## YOUR OBJECTIVE:
In the listing below, find the line containing "(fillLens v r i s).cfg" and the line containing "(fillLens v r i s).yLit". Repeat exactly those two lines and every line between them.

## EXTRACTED INFORMATION:

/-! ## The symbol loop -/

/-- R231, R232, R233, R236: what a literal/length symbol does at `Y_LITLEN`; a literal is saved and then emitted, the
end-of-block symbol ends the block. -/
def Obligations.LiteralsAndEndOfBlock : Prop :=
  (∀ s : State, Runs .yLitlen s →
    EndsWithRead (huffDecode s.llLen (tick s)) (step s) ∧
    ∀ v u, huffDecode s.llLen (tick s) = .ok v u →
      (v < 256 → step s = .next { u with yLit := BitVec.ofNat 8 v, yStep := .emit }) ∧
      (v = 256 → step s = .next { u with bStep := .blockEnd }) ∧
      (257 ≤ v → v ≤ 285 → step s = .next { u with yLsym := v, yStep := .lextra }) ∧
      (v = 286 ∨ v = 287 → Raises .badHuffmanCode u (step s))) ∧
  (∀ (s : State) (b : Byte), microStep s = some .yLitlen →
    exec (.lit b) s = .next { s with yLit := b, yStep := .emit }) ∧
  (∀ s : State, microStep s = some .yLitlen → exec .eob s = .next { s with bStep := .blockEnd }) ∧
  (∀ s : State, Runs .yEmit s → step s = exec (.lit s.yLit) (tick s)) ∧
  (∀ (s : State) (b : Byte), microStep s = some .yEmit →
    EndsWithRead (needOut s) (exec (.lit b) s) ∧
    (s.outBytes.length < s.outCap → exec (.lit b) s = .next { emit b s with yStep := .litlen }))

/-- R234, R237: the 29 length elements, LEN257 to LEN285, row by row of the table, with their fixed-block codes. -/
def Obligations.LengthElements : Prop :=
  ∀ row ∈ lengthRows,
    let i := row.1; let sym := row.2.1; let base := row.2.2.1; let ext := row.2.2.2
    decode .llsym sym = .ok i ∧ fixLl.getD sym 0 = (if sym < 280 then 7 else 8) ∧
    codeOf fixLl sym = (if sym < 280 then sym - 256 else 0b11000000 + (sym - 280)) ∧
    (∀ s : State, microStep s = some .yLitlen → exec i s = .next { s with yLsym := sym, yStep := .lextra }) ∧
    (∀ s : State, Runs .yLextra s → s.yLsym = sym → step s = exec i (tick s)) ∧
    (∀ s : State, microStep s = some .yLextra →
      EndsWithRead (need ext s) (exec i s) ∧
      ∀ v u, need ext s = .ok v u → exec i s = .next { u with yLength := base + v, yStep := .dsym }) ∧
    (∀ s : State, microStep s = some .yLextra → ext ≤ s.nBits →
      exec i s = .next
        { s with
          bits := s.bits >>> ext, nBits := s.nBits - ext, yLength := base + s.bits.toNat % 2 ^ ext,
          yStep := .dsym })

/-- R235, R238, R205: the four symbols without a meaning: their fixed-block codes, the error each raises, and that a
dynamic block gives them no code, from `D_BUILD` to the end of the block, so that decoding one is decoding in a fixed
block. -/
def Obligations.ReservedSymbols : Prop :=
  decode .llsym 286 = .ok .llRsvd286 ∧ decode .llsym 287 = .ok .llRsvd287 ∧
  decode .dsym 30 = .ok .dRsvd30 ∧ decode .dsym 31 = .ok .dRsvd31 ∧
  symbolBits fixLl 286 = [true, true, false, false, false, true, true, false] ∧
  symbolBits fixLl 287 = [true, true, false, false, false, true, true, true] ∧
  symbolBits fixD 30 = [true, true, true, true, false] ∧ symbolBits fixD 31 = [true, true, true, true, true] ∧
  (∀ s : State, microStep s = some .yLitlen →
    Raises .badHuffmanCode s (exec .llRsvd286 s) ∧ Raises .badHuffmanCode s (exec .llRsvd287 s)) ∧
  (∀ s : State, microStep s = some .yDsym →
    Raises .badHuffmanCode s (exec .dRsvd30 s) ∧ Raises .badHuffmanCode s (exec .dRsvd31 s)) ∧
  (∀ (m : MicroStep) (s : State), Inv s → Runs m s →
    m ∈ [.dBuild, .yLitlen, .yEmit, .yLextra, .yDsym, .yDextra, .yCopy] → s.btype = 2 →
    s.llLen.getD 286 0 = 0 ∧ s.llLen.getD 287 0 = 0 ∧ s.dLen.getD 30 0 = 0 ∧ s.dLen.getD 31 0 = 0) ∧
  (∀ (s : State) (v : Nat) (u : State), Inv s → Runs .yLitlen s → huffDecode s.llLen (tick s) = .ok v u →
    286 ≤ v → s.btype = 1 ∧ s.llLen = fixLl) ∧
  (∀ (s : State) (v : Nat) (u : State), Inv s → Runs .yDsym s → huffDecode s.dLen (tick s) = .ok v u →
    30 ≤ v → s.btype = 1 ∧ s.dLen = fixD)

...

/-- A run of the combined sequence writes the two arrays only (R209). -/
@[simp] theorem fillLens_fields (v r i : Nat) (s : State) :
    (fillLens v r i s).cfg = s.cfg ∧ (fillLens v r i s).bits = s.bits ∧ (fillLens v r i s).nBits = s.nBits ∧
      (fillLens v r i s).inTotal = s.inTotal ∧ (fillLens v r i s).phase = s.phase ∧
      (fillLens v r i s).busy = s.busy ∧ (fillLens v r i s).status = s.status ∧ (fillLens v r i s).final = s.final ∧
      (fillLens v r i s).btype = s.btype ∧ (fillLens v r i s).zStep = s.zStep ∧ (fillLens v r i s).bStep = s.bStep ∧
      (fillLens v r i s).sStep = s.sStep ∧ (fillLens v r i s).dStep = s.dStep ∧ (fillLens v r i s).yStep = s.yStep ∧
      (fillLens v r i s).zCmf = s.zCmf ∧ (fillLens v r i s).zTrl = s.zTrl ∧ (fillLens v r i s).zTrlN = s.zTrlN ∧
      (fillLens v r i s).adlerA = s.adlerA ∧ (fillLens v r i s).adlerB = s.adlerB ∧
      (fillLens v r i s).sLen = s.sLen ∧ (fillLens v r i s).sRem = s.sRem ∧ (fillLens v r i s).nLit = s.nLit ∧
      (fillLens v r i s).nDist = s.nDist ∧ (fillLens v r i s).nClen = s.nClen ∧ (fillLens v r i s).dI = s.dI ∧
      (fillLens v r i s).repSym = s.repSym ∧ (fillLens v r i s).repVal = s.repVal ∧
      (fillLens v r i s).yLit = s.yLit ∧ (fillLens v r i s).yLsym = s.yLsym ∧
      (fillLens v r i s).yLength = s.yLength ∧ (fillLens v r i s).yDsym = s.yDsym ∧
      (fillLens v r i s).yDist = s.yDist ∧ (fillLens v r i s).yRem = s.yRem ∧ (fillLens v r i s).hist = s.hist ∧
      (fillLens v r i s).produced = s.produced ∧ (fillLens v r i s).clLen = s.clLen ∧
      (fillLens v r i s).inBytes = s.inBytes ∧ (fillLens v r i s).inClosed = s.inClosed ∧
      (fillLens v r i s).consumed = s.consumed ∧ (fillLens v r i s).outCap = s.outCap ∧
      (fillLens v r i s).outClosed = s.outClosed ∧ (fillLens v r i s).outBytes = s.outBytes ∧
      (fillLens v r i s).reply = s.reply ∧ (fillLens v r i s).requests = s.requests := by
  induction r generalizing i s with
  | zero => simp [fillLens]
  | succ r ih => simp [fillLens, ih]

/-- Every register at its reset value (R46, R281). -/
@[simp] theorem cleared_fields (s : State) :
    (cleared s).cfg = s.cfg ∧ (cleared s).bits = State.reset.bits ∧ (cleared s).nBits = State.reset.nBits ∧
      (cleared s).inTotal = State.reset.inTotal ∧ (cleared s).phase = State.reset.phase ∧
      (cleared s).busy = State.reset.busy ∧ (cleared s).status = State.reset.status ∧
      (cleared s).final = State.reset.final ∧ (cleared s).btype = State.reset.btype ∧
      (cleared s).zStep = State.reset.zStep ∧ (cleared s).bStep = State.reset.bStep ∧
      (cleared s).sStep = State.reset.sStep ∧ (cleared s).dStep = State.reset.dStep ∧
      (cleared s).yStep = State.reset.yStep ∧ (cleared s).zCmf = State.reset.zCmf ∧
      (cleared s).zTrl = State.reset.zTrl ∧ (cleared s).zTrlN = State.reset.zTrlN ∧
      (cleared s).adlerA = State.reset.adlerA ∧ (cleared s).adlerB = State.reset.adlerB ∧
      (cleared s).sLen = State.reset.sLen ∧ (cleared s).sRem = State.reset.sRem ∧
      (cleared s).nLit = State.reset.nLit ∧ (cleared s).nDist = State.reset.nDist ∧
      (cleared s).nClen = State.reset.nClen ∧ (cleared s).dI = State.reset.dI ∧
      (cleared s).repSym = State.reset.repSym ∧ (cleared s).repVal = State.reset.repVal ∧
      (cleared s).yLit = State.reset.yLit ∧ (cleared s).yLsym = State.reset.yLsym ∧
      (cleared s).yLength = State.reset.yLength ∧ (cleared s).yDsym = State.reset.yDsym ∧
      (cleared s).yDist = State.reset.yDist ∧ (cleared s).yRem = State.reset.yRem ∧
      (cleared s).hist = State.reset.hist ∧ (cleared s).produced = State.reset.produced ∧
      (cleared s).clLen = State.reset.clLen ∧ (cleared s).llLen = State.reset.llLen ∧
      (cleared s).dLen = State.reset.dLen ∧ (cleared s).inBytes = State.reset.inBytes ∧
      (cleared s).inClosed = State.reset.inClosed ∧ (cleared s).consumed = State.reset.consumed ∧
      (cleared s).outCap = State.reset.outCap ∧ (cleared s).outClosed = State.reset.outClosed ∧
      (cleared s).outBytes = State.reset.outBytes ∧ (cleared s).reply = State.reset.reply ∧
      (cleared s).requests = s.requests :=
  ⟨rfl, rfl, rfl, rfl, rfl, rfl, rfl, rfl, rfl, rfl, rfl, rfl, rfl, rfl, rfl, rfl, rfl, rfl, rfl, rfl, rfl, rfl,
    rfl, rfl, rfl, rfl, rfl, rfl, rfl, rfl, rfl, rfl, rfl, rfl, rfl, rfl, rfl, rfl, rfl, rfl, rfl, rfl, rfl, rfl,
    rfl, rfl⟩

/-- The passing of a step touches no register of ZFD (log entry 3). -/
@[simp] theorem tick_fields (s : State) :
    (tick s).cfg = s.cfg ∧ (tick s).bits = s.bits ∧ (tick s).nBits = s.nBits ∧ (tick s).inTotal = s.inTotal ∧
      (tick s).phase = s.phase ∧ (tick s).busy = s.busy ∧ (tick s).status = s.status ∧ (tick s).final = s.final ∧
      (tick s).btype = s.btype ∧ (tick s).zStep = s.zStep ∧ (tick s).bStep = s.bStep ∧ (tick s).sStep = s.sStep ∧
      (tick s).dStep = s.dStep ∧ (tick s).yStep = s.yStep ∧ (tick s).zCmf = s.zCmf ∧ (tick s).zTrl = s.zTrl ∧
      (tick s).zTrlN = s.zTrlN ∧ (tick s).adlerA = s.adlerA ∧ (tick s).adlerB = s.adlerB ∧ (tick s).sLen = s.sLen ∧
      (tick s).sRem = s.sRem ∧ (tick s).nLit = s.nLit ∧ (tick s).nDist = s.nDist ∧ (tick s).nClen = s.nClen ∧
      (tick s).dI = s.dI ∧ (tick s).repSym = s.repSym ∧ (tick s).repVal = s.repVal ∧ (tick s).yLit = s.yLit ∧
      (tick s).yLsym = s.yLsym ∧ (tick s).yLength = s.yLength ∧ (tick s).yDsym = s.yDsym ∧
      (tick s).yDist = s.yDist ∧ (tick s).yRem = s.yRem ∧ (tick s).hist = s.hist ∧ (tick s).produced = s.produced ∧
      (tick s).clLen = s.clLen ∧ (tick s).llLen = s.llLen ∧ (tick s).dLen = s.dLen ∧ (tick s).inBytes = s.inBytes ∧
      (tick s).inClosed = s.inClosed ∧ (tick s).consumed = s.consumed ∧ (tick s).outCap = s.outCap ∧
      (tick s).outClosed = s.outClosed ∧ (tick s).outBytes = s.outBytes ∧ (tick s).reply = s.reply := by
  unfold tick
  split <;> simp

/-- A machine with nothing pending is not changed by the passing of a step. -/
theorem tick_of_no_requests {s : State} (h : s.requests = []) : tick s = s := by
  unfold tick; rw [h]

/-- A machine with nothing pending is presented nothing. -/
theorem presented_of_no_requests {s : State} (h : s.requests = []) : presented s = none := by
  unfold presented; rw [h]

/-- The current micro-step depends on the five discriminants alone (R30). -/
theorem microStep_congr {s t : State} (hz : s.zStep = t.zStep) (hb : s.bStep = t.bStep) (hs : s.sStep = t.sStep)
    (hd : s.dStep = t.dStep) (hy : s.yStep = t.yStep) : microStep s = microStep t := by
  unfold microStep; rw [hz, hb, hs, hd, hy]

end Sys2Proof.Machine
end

## RESPONSE TO THIS TASK:
    (fillLens v r i s).cfg = s.cfg ∧ (fillLens v r i s).bits = s.bits ∧ (fillLens v r i s).nBits = s.nBits ∧
      (fillLens v r i s).inTotal = s.inTotal ∧ (fillLens v r i s).phase = s.phase ∧
      (fillLens v r i s).busy = s.busy ∧ (fillLens v r i s).status = s.status ∧ (fillLens v r i s).final = s.final ∧
      (fillLens v r i s).btype = s.btype ∧ (fillLens v r i s).zStep = s.zStep ∧ (fillLens v r i s).bStep = s.bStep ∧
      (fillLens v r i s).sStep = s.sStep ∧ (fillLens v r i s).dStep = s.dStep ∧ (fillLens v r i s).yStep = s.yStep ∧
      (fillLens v r i s).zCmf = s.zCmf ∧ (fillLens v r i s).zTrl = s.zTrl ∧ (fillLens v r i s).zTrlN = s.zTrlN ∧
      (fillLens v r i s).adlerA = s.adlerA ∧ (fillLens v r i s).adlerB = s.adlerB ∧
      (fillLens v r i s).sLen = s.sLen ∧ (fillLens v r i s).sRem = s.sRem ∧ (fillLens v r i s).nLit = s.nLit ∧
      (fillLens v r i s).nDist = s.nDist ∧ (fillLens v r i s).nClen = s.nClen ∧ (fillLens v r i s).dI = s.dI ∧
      (fillLens v r i s).repSym = s.repSym ∧ (fillLens v r i s).repVal = s.repVal ∧
      (fillLens v r i s).yLit = s.yLit ∧ (fillLens v r i s).yLsym = s.yLsym ∧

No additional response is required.